[Source material — start]

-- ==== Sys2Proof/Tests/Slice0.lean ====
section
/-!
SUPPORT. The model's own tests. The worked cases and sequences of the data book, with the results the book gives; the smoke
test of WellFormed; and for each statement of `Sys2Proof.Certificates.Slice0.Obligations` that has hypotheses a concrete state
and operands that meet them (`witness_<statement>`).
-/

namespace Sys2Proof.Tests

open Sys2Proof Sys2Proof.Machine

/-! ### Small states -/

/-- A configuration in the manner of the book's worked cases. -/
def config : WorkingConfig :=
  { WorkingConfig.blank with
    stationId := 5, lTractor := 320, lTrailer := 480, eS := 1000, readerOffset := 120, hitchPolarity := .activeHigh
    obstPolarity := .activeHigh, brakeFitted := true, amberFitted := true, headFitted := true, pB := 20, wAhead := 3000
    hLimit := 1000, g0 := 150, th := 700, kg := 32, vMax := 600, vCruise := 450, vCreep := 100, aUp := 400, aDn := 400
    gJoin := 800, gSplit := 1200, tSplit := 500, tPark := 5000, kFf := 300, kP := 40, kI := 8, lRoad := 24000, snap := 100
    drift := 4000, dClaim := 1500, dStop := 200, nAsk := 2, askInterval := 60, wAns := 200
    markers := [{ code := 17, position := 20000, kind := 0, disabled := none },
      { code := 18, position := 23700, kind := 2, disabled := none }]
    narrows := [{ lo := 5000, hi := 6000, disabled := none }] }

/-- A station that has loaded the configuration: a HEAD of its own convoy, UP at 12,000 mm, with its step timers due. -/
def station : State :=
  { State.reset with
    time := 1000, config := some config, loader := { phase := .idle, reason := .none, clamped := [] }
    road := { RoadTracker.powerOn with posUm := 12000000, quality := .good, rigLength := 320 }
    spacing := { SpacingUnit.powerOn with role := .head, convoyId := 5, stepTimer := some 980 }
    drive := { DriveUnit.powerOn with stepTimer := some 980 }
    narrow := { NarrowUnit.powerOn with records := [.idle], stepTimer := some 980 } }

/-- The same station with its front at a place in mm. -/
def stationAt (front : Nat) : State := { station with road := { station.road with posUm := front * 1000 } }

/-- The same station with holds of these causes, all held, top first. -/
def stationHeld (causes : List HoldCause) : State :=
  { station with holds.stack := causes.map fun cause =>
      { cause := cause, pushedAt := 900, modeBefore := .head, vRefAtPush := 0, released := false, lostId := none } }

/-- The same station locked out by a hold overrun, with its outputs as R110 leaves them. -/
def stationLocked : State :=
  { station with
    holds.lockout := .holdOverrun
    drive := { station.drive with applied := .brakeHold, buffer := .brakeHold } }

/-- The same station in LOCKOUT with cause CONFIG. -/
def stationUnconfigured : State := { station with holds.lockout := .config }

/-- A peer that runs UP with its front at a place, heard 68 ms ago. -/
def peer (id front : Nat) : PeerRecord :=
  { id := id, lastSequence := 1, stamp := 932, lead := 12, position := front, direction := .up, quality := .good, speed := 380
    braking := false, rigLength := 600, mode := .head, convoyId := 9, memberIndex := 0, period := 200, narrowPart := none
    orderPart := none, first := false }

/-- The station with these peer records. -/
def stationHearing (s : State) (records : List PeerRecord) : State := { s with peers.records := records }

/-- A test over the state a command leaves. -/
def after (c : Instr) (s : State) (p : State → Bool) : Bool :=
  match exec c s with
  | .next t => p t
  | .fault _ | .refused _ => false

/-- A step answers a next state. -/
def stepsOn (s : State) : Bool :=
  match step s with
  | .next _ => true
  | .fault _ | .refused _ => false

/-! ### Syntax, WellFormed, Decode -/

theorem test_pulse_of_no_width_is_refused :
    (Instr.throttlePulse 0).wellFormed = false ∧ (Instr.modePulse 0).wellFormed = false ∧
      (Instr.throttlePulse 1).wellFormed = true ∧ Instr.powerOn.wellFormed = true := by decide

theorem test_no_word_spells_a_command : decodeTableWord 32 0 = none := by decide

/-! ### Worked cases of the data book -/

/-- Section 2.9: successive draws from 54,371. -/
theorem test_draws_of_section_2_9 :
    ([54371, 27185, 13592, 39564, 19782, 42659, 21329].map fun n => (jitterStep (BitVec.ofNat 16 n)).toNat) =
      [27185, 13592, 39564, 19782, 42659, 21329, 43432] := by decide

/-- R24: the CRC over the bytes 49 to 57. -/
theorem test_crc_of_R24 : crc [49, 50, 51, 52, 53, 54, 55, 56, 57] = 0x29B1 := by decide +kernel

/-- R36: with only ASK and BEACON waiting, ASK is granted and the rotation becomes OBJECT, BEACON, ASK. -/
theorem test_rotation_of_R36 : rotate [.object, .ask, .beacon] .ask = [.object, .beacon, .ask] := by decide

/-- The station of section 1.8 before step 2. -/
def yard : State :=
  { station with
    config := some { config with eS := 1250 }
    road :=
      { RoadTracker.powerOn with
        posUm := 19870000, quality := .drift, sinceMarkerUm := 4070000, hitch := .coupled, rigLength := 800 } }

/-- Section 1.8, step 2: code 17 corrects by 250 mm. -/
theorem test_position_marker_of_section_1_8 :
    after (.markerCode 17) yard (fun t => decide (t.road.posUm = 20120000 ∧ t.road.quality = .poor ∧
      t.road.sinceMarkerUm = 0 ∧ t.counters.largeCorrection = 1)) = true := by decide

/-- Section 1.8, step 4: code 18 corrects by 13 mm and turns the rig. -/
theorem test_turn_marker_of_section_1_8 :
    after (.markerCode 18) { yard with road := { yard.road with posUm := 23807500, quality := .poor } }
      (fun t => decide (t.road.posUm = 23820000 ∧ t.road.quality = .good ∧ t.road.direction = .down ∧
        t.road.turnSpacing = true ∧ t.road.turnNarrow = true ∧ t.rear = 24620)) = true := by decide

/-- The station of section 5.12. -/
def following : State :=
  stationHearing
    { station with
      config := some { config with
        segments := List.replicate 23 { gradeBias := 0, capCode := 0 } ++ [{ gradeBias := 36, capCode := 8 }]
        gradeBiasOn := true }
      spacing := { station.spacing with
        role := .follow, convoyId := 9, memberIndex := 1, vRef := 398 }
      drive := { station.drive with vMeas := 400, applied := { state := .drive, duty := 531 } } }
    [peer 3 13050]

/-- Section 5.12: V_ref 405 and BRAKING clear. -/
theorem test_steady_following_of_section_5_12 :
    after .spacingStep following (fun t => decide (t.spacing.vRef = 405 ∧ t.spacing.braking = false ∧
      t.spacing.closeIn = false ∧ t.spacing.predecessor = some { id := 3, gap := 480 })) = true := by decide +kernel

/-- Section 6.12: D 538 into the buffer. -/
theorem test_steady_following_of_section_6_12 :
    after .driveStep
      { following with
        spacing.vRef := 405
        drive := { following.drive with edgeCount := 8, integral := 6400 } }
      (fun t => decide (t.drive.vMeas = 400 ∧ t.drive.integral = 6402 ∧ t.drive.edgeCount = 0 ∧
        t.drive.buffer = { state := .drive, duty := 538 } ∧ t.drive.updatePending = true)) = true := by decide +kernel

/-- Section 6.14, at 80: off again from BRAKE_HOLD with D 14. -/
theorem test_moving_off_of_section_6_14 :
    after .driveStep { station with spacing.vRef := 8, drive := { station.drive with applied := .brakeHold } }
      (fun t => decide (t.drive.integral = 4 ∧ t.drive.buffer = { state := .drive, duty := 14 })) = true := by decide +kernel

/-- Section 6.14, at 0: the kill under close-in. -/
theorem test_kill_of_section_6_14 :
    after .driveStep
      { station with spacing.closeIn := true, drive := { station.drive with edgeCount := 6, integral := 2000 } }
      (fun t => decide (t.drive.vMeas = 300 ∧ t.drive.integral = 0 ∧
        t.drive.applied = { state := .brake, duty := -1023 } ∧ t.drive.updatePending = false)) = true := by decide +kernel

[Source material — finish]

How to complete this task
Copy out each line of the data where the string "role" appears.

Exercise output
    spacing := { SpacingUnit.powerOn with role := .head, convoyId := 5, stepTimer := some 980 }
        role := .follow, convoyId := 9, memberIndex := 1, vRef := 398 }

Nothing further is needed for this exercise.